Dia bisa menghilang atau teleportasi untuk menghindar, tetapi mempertimbangkan konsekuensinya, dia hanya menutup mata dan berdiri tegak.

Melihatnya tidak bergerak untuk menghindar, mata Bai Qianshuang berkilau. Di detik terakhir, dia mengulurkan tangan, menyalurkan energi untuk menghentikan bola di tengah perjalanan.

Bola itu berputar dengan liar di depan wajah Ye Chuan sebelum jatuh dengan aman ke pasir.

Ye Chuan mengambilnya. Ketika ia melihat ke atas lagi, Bai Qianshuang sudah berbalik.

“Aku butuh istirahat,” katanya datar, lalu menghilang dalam sekejap.

“Qianshuang…” Luo Xi dan Lan Xiaoke bertukar pandang sebelum memfokuskan mata mereka pada Ye Chuan. Jelas siapa yang bertanggung jawab atas suasana hatinya.

“Chuan-Chuan, apa yang kau lakukan padanya?” Luo Xi bertanya, menusuk pipinya. “Apakah kau melakukan sesuatu yang buruk?”

“Ya, ya!” Lan Xiaoke menambahkan, mengangguk dengan giat meskipun tidak tahu apa yang sedang terjadi.

“Aku?” Ye Chuan meringis. Suasana hati buruk Bai Qianshuang memang salahnya, tetapi bukan karena alasan yang mereka duga.

Namun, melihat sosoknya yang menjauh, ia menghela napas dan memutuskan untuk mengikutinya.

“Gemuruh…”

“Gemuruh…”

Ombak menghantam batu, mengangkat semburan busa.

Duduk di atas batu tajam, gadis berambut hitam itu menatap kosong ke arah cakrawala, tatapannya jauh dan tidak fokus.

“Thud. Thud.” Langkah kaki mendekat dari belakang, terbenam ke dalam pasir lembab.

Bai Qianshuang tidak berbalik. Indra spiritualnya sudah mengenali pengunjung tersebut.

Ye Chuan mengamati punggungnya sejenak sebelum teleportasi di sampingnya dan duduk.

“Qianshuang.”

“…” Hening.

“Aku—”

“Pembohong.” Bai Qianshuang memotongnya, suaranya dingin.

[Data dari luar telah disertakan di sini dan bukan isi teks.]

-- ==== Sys2Proof/Machine/Mailbox.lean ====
section
/-! DEFINITION. Mailboxes: arrivals, words, read sequences (R376-R389). -/

namespace Sys2Proof.Machine

/-- An arrival at a mailbox (R377): the shadow takes it, and it becomes current at once unless a sequence is open. -/
def State.mailArrive (s : State) (m : Nat) (a : Arrival) : State :=
  s.setMbox m fun b =>
    let u := (b.upd + 1) % 2 ^ 24
    let nb : MbBuf := ⟨true, u, a.id, a.port, a.dlc, a.flags, a.epoch, a.ns, a.frac, a.data⟩
    if b.open_.isSome then { b with upd := u, shadow := some nb } else { b with upd := u, cur := nb, shadow := none }

/-- The newest buffer (R377). -/
def Mailbox.newest (b : Mailbox) : MbBuf := b.shadow.getD b.cur

/-- Word `w` (1 to 30) of a buffer (R378). `flags` holds ESI, BRS, FDF, RTR, IDE in bits 4 to 0. -/
def bufWord (b : MbBuf) (w : Nat) : Nat :=
  if w = 1 then b.upd
  else if w = 2 then b.id % 2 ^ 24
  else if w = 3 then b.port % 256 * 2 ^ 16 + b.dlc % 16 * 2 ^ 12 + b.flags % 32 * 2 ^ 7 + b.id / 2 ^ 24 % 32
  else if w = 4 then b.epoch % 256 * 2 ^ 16 + b.data.length % 128
  else if w = 5 then b.ns % 2 ^ 24
  else if w = 6 then b.ns / 2 ^ 24 % 2 ^ 24
  else if w = 7 then b.frac % 256 * 2 ^ 16 + b.ns / 2 ^ 48 % 2 ^ 16
  else if 8 ≤ w ∧ w ≤ 29 then leNat ((padTo 64 b.data).drop (3 * (w - 8)) |>.take 3)
  else 0

/-- A word of a mailbox as the gather engine or the ring reads it: the newest buffer, word 0 VALID, word 31 zero (R385). -/
def Mailbox.sideWord (b : Mailbox) (w : Nat) : Nat :=
  if w = 0 then b2n b.newest.valid * 2 ^ 23 else bufWord b.newest w

/-- A word of a mailbox as a host reads it, words 1 to 30: the latched buffer of an open sequence, else the newest (R380). -/
def Mailbox.hostWord (b : Mailbox) (w : Nat) : Nat :=
  match b.open_ with
  | some q => bufWord q.buf w
  | none => bufWord b.newest w

/-- The sequence closes: a waiting arrival becomes current (R381). -/
def Mailbox.close (b : Mailbox) : Mailbox :=
  match b.shadow with
  | some x => { b with open_ := none, cur := x, shadow := none }
  | none => { b with open_ := none }

/-- A read of MB_OPEN (R379): the mailbox after it and the value returned. -/
def Mailbox.openRead (b : Mailbox) (f : Func) (now : Nat) : Mailbox × Nat :=
  let re := b.open_.isSome
  let c := if re then b.close else b
  ({ c with open_ := some ⟨f.link, f.fn, now, c.cur⟩, autoPrev := false },
   b2n c.cur.valid * 2 ^ 23 + b2n re * 2 ^ 22 + b2n b.autoPrev * 2 ^ 21)

/-- A read of MB_CLOSE (R378, R381): INTACT in bit 23, SWAPPED in bit 22. -/
def Mailbox.closeRead (b : Mailbox) : Mailbox × Nat :=
  match b.open_ with
  | some _ => (b.close, 2 ^ 23 + b2n b.shadow.isSome * 2 ^ 22)
  | none => (b, 0)

/-- A function reset closes the sequences the function opened (R382). -/
def State.closeMailboxes (s : State) (f : Func) : State :=
  let mine := s.rx.mboxes.filter fun e => match e.2.open_ with
    | some q => q.link == f.link && q.fn == f.fn
    | none => false
  mine.foldl (fun (s : State) (e : Nat × Mailbox) => s.setMbox e.1 Mailbox.close) s

/-- Offset of a word of a mailbox (R137). -/
def mbOff (m w : Nat) : Nat := if 8192 ≤ m then absentOff else 0x400000 + m / 16 * 0x1000 + m % 16 * 0x80 + w * 4

/-- The quarter of a mailbox has its power: while it has not, every word reads 0 (R703). -/
def State.boxOn (s : State) (m : Nat) : Bool := s.domOn (116 + m / 2048)

/-- A read of word 0 of a mailbox opens a sequence (R379). -/
def State.openBox (s : State) (f : Func) (m : Nat) : State × Nat :=
  if s.boxOn m then
    let r := (s.mbox m).openRead f s.now
    (s.setMbox m fun _ => r.1, r.2)
  else (s, 0)

/-- A read of word 31 of a mailbox closes it (R381). -/
def State.closeBox (s : State) (m : Nat) : State × Nat :=
  if s.boxOn m then
    let r := (s.mbox m).closeRead
    (s.setMbox m fun _ => r.1, r.2)
  else (s, 0)

/-- MB_OPEN. -/
def execMbOpen (t : Nat) (f : Func) (m : Nat) (s : State) : Host.Outcome State Fault Refusal :=
  .next ((s.tick t).hostRead f (mbOff m 0) fun s => s.openBox f m)

/-- MB_CLOSE. -/
def execMbClose (t : Nat) (f : Func) (m : Nat) (s : State) : Host.Outcome State Fault Refusal :=
  .next ((s.tick t).hostRead f (mbOff m 31) fun s => s.closeBox m)

/-- MAILBOX_AUTO_CLOSE: a sequence open for 100 µs of the time base closes itself; the next MB_OPEN shows AUTO_PREV (R383). -/
def execMailboxAutoClose (t m : Nat) (s : State) : Host.Outcome State Fault Refusal :=
  let s := s.tick t
  match (s.mbox m).open_ with
  | some q =>
    .next (if s.now ≥ q.at_ + 100 * tqPerUs then s.setMbox m fun b => { b.close with autoPrev := true } else s)
  | none => .next s

end Sys2Proof.Machine
end

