/-- What a VC may send next on a port (R543, R544): 1 transit, 2 insertion, 0 nothing; every fourth slot goes to a waiting insertion. -/
def State.vcChoice (s : State) (n vc : Nat) : Nat :=
  let p := s.lp n
  let ring := ringOf n
  let tr := !(p.transit vc).isEmpty && decide (p.cred vc ≥ 1)
  let ins := s.exitPort ring == n && decide (p.cred vc ≥ 2) && (match s.insQ ring vc with
    | [] => false
    | c :: _ => s.rateOk ring c)
  if ins && (p.slots vc % 4 == 3 || !tr) then 2 else if tr then 1 else 0

/-- One slot of a VC is used. -/
def State.useSlot (s : State) (n vc : Nat) : State :=
  s.setLp n fun p => if vc = 0 then { p with lastVc := 0, slots0 := (p.slots0 + 1) % 4 } else { p with lastVc := 1, slots1 := (p.slots1 + 1) % 4 }

/-- A receive slot of port `m` is free again: CREDIT to the sender (R543). -/
def State.freed (s : State) (m vc : Nat) : State := if s.lstate m = 4 then s.emit (.linkMsg m 3 (vc * 65536 + 1)) else s

/-- The lane sends what may go, at most `k` cells: the VCs alternate while both have a cell (R544). -/
def State.pump (s : State) (n : Nat) : Nat → State
  | 0 => s
  | k + 1 =>
    if s.lstate n ≠ 4 ∨ (s.lp n).buf.length ≥ 64 then s
    else
      let first := 1 - (s.lp n).lastVc
      let vc := if s.vcChoice n first ≠ 0 then first else 1 - first
      let ch := s.vcChoice n vc
      if ch = 0 then s
      else if ch = 2 then ((s.useSlot n vc).insertHead n (ringOf n) vc).pump n k
      else match (s.lp n).transit vc with
        | [] => s
        | c :: rest =>
          let s := (s.useSlot n vc).setLp n fun p => if vc = 0 then { p with transit0 := rest } else { p with transit1 := rest }
          let s := s.sendNow n c
          (match c.from_ with | some m => s.freed m c.vc | none => s).pump n k

/-- How many cells one visit of a lane may send: its queues and its retry buffer bound it. -/
def pumpMax : Nat := 64

/-- A cell joins the transit traffic of a lane. -/
def State.transitOn (s : State) (n : Nat) (c : Cell) : State :=
  (s.setLp n fun p => if c.vc = 0 then { p with transit0 := p.transit0 ++ [c] } else { p with transit1 := p.transit1 ++ [c] }).pump n pumpMax

/-- A cell of this node joins the insertion queue of its ring and VC; `false` where the queue of 64 is full (R540). -/
def State.insertCell (s : State) (ring : Nat) (c : Cell) : State × Bool :=
  if (s.insQ ring c.vc).length ≥ 64 then (s, false)
  else ((s.setInsQ ring c.vc (s.insQ ring c.vc ++ [c])).pump (s.exitPort ring) pumpMax, true)

/-! ### Link messages (R521, R546, R549) -/

/-- A link message is sent. -/
def State.say (s : State) (n kind v : Nat) : State := s.emit (.linkMsg n kind v)

/-- The twelve IDENT words this node sends on a port (R549). -/
def State.identWord (s : State) (n i : Nat) : Nat :=
  if i < 4 then Config.serial / 2 ^ (16 * i) % 2 ^ 16
  else if i < 8 then s.img.hash / 2 ^ (16 * (i - 4)) % 2 ^ 16
  else if i = 8 then s.rd RG_CFG_NODE 0 + (if isRingPort n then n else n - 4) * 256
  else if i = 9 then s.rd RG_FABID_FABRIC_ID 0 % 2 ^ 16
  else if i = 10 then s.rd RG_FABID_FABRIC_ID 0 / 2 ^ 16
  else (if (s.lp n).heldId.isEmpty then 0 else 4096) + (s.lp n).rxExp

/-- The cycle of IDENT words is sent (R548). -/
def State.sendIdent (s : State) (n : Nat) : State :=
  (List.range 12).foldl (fun (s : State) i => s.say n 4 (i * 65536 + s.identWord n i)) s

“Uh, apa yang aku bohongi—?”

“Kita adalah pasangan kultivasi. Namun kau menolak untuk terlibat dalam kultivasi ganda denganku, memilih Xiaoke sebagai gantinya,” katanya dengan tenang. “Kecocokan kita akan memberikan manfaat yang jauh lebih besar. Bersamanya, kau tidak mendapatkan apa-apa.”

“Jika tidak… kau merasa aku tidak menyenangkan?”